- [PROBLEM DESCRIPTION]: Only the lines below from the one containing "(a.beaconDiffers m payload ≠" to the one containing "((((value : Nat)" should be repeated, both included and unchanged.

[Saved entries]
/-- R27, R185, R215 to R232, R342: a group keeps a good output frame for its instant and counts a bad one; a due frame commands its channels; the
protections trip, hold open, mark and release a channel; a silent group takes the safe states; the pumped rail follows the keepalive. (Model choices:
assumption 34.) -/
def Obligations.Outputs : Prop :=
  ∀ (n : Nat) (s : State) (g : Fin 8) (ch : Fin 128),
    let a := s.atTime n
    let q := s.group g
    let c := s.chan ch
    s.Shaped →
    (∀ bytes k, q.up = true → linkFrameOk g 0x10 14 bytes = true → applySample a.time.now (leAt bytes 4 4) = some k →
      a.time.now < k * 25000 → k * 25000 ≤ a.time.now + 4000000 → q.pending.any (fun p => p.apply == k) = false → q.pending.length < 2 →
      Gives (exec (.outputFrame n g bytes) s) fun t => t.group g = { q with
        frameAt := some a.time.now
        pending := q.pending ++ [{ apply := k, cmd := BitVec.ofNat 16 (leAt bytes 8 2), cycle := BitVec.ofNat 16 (leAt bytes 2 2) }] }) ∧
    (∀ bytes, q.up = true → linkFrameOk g 0x10 14 bytes = false → Gives (exec (.outputFrame n g bytes) s) fun t =>
      t.group g = { q with crcErrors := satAdd 32 q.crcErrors 1 }) ∧
    (∀ bytes, q.up = true → linkFrameOk g 0x11 6 bytes = true → Gives (exec (.driveFrame n g bytes) s) fun t =>
      t.group g = { q with drive := leAt bytes 2 1 == 1 }) ∧
    (∀ f : OutFrame, q.pending = [f] → f.apply * 25000 ≤ a.time.now → Gives (exec (.applyInstant n g) s) fun t =>
      (t.group g).pending = [] ∧ (t.group g).silent = false ∧
      (∀ k, isProcFn (q.chan k).fn = true → ((t.group g).chan k).cmd = f.cmd.getLsbD k.val) ∧
      (∀ k, isProcFn (q.chan k).fn = false → (t.group g).chan k = q.chan k)) ∧
    (isOutputFn c.fn = true → c.tripped = false →
      ((c.overFor ≠ 0 ∧ a.odNat (chIndex ch) 0x12 * 1000 ≤ 25 * (c.overFor - 1)) ∨ a.rating ch * 40000 < c.current.foldl (· + ·) 0) →
      Gives (exec (.overcurrentTrip n ch) s) fun t => t.chan ch = { c with tripped := true, trips := satAdd 32 c.trips 1 }) ∧
    (isOutputFn c.fn = true → c.short = false →
      ((c.limitFor ≠ 0 ∧ 200 ≤ 25 * (c.limitFor - 1)) ∨ (c.inrushFor ≠ 0 ∧ 20000 ≤ 25 * (c.inrushFor - 1))) →
      Gives (exec (.shortCircuit n ch) s) fun t => t.chan ch = { c with tripped := true, short := true, trips := satAdd 32 c.trips 1 }) ∧
    (∀ energy, (s.group (chGroup ch)).up = true → Gives (exec (.demagOver n ch energy) s) fun t =>
      t.chan ch = (if 200 < energy then { c with clamp := satAt 65535 energy, demagOver := true, heldUntil := some (a.time.now + 1000000000) }
        else { c with clamp := satAt 65535 energy })) ∧
    (∀ u, c.heldUntil = some u → u ≤ a.time.now → Gives (exec (.demagHoldExpiry n ch) s) fun t =>
      t.chan ch = { c with demagOver := false, heldUntil := none }) ∧
    (q.inhibit = true → a.clampSum g < 1500 → 10 * a.currentSum g < 9 * a.currentLimit g → Gives (exec (.switchOnResumed n g) s) fun t =>
      t.group g = { q with inhibit := false }) ∧
    (isOutputFn c.fn = true →
      (c.openLoad = false → (span100 c.lowCurFor = true ∨ span100 c.biasFor = true) → Gives (exec (.openLoad n ch) s) fun t =>
        t.chan ch = { c with openLoad := true }) ∧
      (c.openLoad = true → (span100 c.curFor = true ∨ span100 c.biasOff = true) → Gives (exec (.openLoad n ch) s) fun t =>
        t.chan ch = { c with openLoad := false }) ∧
      (c.stuckHigh = false → overUs c.stuckHighFor 500 = true → Gives (exec (.switchStuck n ch) s) fun t =>
        t.chan ch = { c with stuckHigh := true }) ∧
      (c.fn = 0x20 → (c.stuckHigh = true ∨ overUs c.stuckHighFor 500 = false) → c.stuckLow = false → overUs c.stuckLowFor 500 = true →
        Gives (exec (.switchStuck n ch) s) fun t => t.chan ch = { c with stuckLow := true })) ∧
    (∀ f, q.frameAt = some f → q.up = true → q.silent = false → f + a.odNat (gIndex g) 0x10 * 1000000 ≤ a.time.now →
      Gives (exec (.groupOutputSilent n g) s) fun t =>
        (t.group g).pending = [] ∧ (t.group g).silent = true ∧ (t.group g).silences = satAdd 32 q.silences 1 ∧
        ∀ k : Fin 16, a.safeState (Fin.ofNat 128 (16 * g.val + k.val)) = 0 → isProcFn (q.chan k).fn = true → ((t.group g).chan k).cmd = false) ∧
    (s.fab.keepalive.getLsbD g.val = false → Gives (exec (.keepaliveLoss n g) s) fun t => t.group g = { q with rail := false }) ∧
    (s.fab.keepalive.getLsbD g.val = true → q.up = true → Gives (exec (.pumpedRailAtHoldLevel n g) s) fun t =>
      t.group g = { q with rail := true }) ∧
    Gives (exec (.groupConverterFail n g) s) (fun t => t.group g = q.powerDown ∧ (t.group g).up = false ∧ (t.group g).rail = false)

/-- R235 to R244, R249 to R251, R257: frames of the consist switch. A frame that the MAC refuses is an ingress drop; a good frame of an ordinary port is
counted and switched; an idle port starts the frame that its gate admits, and a local frame that the guardian does not let through is withheld; a
local frame still on the wire at its window's end is cut; an old learnt address leaves the table; links go down and up; supervision frames are sent
and missed. (Model choices: assumptions 5, 21, 35.) -/
def Obligations.SwitchFramesAndLinks : Prop :=
  ∀ (n : Nat) (s : State) (p : Fin 11),
    let a := s.atTime n
    let q := s.port p
    let idle : Prop := ∀ x e w, q.onWire = some (x, e, w) → e ≤ a.time.now
    s.Shaped → s.sw.running = true →
    (∀ f, p ≠ 0 → (p = 10 ∨ q.link ≠ 0) → macDrops f = true → Gives (exec (.frameReceived n p f) s) fun t =>
      t.port p = { q with inDrops := satAdd 64 q.inDrops 1 } ∧ t.sent = s.sent) ∧
    (∀ f, q.link ≠ 0 → macDrops f = false →
      (p = 7 → Gives (exec (.frameReceived n p f) s) fun t =>
        t.sw.toI1 = s.sw.toI1 ++ [(p, f)] ∧ (t.port p).rx = satAdd 64 q.rx 1) ∧
      (p ≠ 0 → p ≠ 7 → p ≠ 8 → a.portRed p = 0 → Gives (exec (.frameReceived n p f) s) fun t =>
        t = switchFrame p f (a.modPort p (fun x => { x with rx := satAdd 64 x.rx 1 })) ∧
        (a.member (a.vlanOf p f).1 p = false → t.port p = { q with rx := satAdd 64 q.rx 1, inDrops := satAdd 64 q.inDrops 1 }))) ∧
    (∀ x, q.link ≠ 0 → idle → schedNo p = none → q.queue = [x] → x.isLocal = true → Gives (exec (.frameTransmit n p) s) fun t =>
      t.sent = s.sent ++ [.eth p x.f] ∧
      t.port p = { q with queue := [], tx := satAdd 64 q.tx 1, onWire := some (x, a.time.now + wireNs q.link.val x.f.len, a.time.now) }) ∧
    (∀ x k w, q.link ≠ 0 → idle → schedNo p = some k → openWin (a.winTable k) (a.cycleNow % a.macroM) a.intoCycle = some w →
      (w.kind = 1 → ∀ y ∈ q.queue, y.stream = some w.stream →
        a.isStale (a.winTable k) (a.time.now - a.intoCycle + w.start) y = false) →
      firstFor w q.queue = some x → x.isLocal = true → a.gateOpen w a.intoCycle (wireNs q.link.val x.f.len) x = true →
      (a.guardianOpen k (a.cycleNow % a.macroM) a.intoCycle (wireNs q.link.val x.f.len) x = true →
        Gives (exec (.frameTransmit n p) s) fun t => t.sent = s.sent ++ [.eth p x.f] ∧ (t.port p).queue = takeOut x q.queue ∧
          (t.port p).tx = satAdd 64 q.tx 1) ∧
      (a.guardianOpen k (a.cycleNow % a.macroM) a.intoCycle (wireNs q.link.val x.f.len) x = false →
        Gives (exec (.frameTransmit n p) s) fun t => t.sent = s.sent ∧ (t.port p).queue = takeOut x q.queue ∧ (t.port p).tx = q.tx ∧
          t.sw.withheld = satAdd 64 s.sw.withheld 1)) ∧
    (∀ x e stop, q.onWire = some (x, e, stop) → x.isLocal = true → (schedNo p).isSome = true → stop ≤ a.time.now → a.time.now < e →
      Gives (exec (.guardianCut n p) s) fun t => t.port p = { q with onWire := none } ∧ t.sw.cut = satAdd 32 s.sw.cut 1 ∧
        t.sent = s.sent ++ [.etherCut p]) ∧
    (∀ mac, Gives (exec (.macAgeOut n mac) s) fun t => ∀ e, e ∈ t.sw.macs ↔ e ∈ s.sw.macs ∧
      ¬ (e.1 = mac ∧ e.2.2.2.1 = false ∧ e.2.2.2.2 + a.odNat 0x5000 0x03 * 1000000000 ≤ a.time.now)) ∧
    (q.link ≠ 0 → Gives (exec (.linkDown n p) s) fun t => (t.port p).link = 0 ∧ (t.port p).onWire = none ∧ (t.port p).queue = q.queue) ∧
    (∀ speed : Fin 4, a.portEnabled p = true → q.link ≠ speed →
      (if 1 ≤ p.val ∧ p.val ≤ 6 then speed = 1 ∨ speed = 2 else if p = 7 then speed = 1 else (p = 8 ∨ p = 9) ∧ speed = 3) →
      Gives (exec (.linkUp n p speed) s) fun t =>
        t.port p = { q with link := speed, degraded := false, supervisionAt := some a.time.now }) ∧
    (∀ k : Fin 2, a.redMode k ≠ 0 → pairOf p = some k → q.link ≠ 0 → q.queue = [] → Gives (exec (.supervisionFrameSend n k) s) fun t =>
      t.redSeq k = s.redSeq k + 1 ∧
      ∃ x, (t.port p).queue = [x] ∧ x.cls = 5 ∧ x.isLocal = true ∧ x.f.dest = 0x01154E000100#48 ∧ x.f.src = ownMac) ∧
    (a.portRed p ≠ 0 → (match q.supervisionAt with
        | some x => x + 6000000000 ≤ a.time.now
        | none => True) → Gives (exec (.redundancyDegraded n p) s) fun t => t.port p = { q with degraded := true })

/-- R252 to R258: a sending candidate queues its beacon on every scheduled port whose link is up; a beacon heard is compared with the node's own cycle; a
master yields to a better one; a candidate starts sending at its limit; a guardian whose copy differs, or whose counter jumps, is closed, and reopens
after 1 s of good values. (Model choices: assumptions 20, 35.) -/
def Obligations.BeaconAndGuardians : Prop :=
  ∀ (n : Nat) (s : State) (p : Fin 11),
    let a := s.atTime n
    s.Shaped →
    (s.sw.running = true → s.sw.beacon = 2 → p ∈ schedPorts → (s.port p).link ≠ 0 → (s.port p).queue = [] →
      Gives (exec (.beaconSend n) s) fun t =>
        ∃ x, (t.port p).queue = [x] ∧ x.cls = 7 ∧ x.stream = some 0 ∧ x.isLocal = true ∧ x.f.dest = 0x034A45000001#48 ∧
          x.f.etype = 0x88B5 ∧ x.f.payload = a.beaconPayload a.cycleNow) ∧
    (∀ m payload, (schedNo p).bind a.beaconCycle = some m → s.sw.running = true → payload.length = 48 → beAt payload 0 2 = 0x0101 →
      Gives (exec (.beaconReceived n p payload) s) fun t =>
        t.sw.heard = true ∧ t.sw.heardCycle = true ∧ t.sw.missRun = 0 ∧ t.sw.master = BitVec.ofNat 16 (beAt payload 2 2) ∧
        (a.beaconDiffers m payload = 0 → t.sw.badRun = 0 ∧ t.sw.goodRun = s.sw.goodRun + 1) ∧
        (a.beaconDiffers m payload ≠ 0 → t.sw.badRun = s.sw.badRun + 1 ∧ t.sw.goodRun = 0 ∧ (1 ≤ s.sw.badRun → t.hasCause 1 = true)) ∧
        (s.sw.beacon = 2 → beAt payload 2 2 ≠ a.nodeId.toNat → beAt payload 4 1 < a.beaconRank.getD 0 →
          t.sw.beacon = 1 ∧ t.sw.yielded = true)) ∧
    (∀ r, a.beaconRank = some r → s.sw.running = true → s.sw.beacon ≠ 2 →
      (if s.sw.heard then 1 ≤ r ∧ r + 1 ≤ s.sw.missRun else 8 + 4 * r ≤ s.sw.since) → Gives (exec (.beaconTimeout n) s) fun t =>
        t.sw.beacon = 2 ∧ t.sw.master = a.nodeId) ∧
    (∀ readBack m, s.sw.matrix = some m →
      let copy := s.sw.guardCopy.zipIdx.map (fun e => readBackTable e.1 ((readBack[e.2]?).getD none))
      Gives (exec (.guardianTableCheck n readBack) s) fun t => t.sw.guardCopy = copy ∧ t.sw.matrix = some m ∧
        (copy = m.windows → s.sw.guardStreams = m.streams → t.sw.causes = s.sw.causes) ∧
        (copy ≠ m.windows → t.hasCause 2 = true)) ∧
    (∀ value elapsed v, (s.sw.guardTime[p.val]?).getD none = some v → Gives (exec (.guardianCounterFault n p value elapsed) s) fun t =>
      t.sw.guardTime = modAt p.val (fun _ => some value) s.sw.guardTime ∧
      ((((value : Nat) : Int) - ((v + elapsed : Nat) : Int)).natAbs ≤ 40 → t.sw.causes = s.sw.causes) ∧
      (40 < (((value : Nat) : Int) - ((v + elapsed : Nat) : Int)).natAbs → t.hasCause 3 = true ∧ t.sw.counterBadAt = some a.time.now)) ∧
    (∀ x, s.sw.counterBadAt = some x → x + 1000000000 ≤ a.time.now → Gives (exec (.counterCauseCleared n) s) fun t =>
      t.hasCause 3 = false ∧ t.sw.counterBadAt = none)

- [RESULT OF THIS TASK]:
        (a.beaconDiffers m payload ≠ 0 → t.sw.badRun = s.sw.badRun + 1 ∧ t.sw.goodRun = 0 ∧ (1 ≤ s.sw.badRun → t.hasCause 1 = true)) ∧
        (s.sw.beacon = 2 → beAt payload 2 2 ≠ a.nodeId.toNat → beAt payload 4 1 < a.beaconRank.getD 0 →
          t.sw.beacon = 1 ∧ t.sw.yielded = true)) ∧
    (∀ r, a.beaconRank = some r → s.sw.running = true → s.sw.beacon ≠ 2 →
      (if s.sw.heard then 1 ≤ r ∧ r + 1 ≤ s.sw.missRun else 8 + 4 * r ≤ s.sw.since) → Gives (exec (.beaconTimeout n) s) fun t =>
        t.sw.beacon = 2 ∧ t.sw.master = a.nodeId) ∧
    (∀ readBack m, s.sw.matrix = some m →
      let copy := s.sw.guardCopy.zipIdx.map (fun e => readBackTable e.1 ((readBack[e.2]?).getD none))
      Gives (exec (.guardianTableCheck n readBack) s) fun t => t.sw.guardCopy = copy ∧ t.sw.matrix = some m ∧
        (copy = m.windows → s.sw.guardStreams = m.streams → t.sw.causes = s.sw.causes) ∧
        (copy ≠ m.windows → t.hasCause 2 = true)) ∧
    (∀ value elapsed v, (s.sw.guardTime[p.val]?).getD none = some v → Gives (exec (.guardianCounterFault n p value elapsed) s) fun t =>
      t.sw.guardTime = modAt p.val (fun _ => some value) s.sw.guardTime ∧
      ((((value : Nat) : Int) - ((v + elapsed : Nat) : Int)).natAbs ≤ 40 → t.sw.causes = s.sw.causes) ∧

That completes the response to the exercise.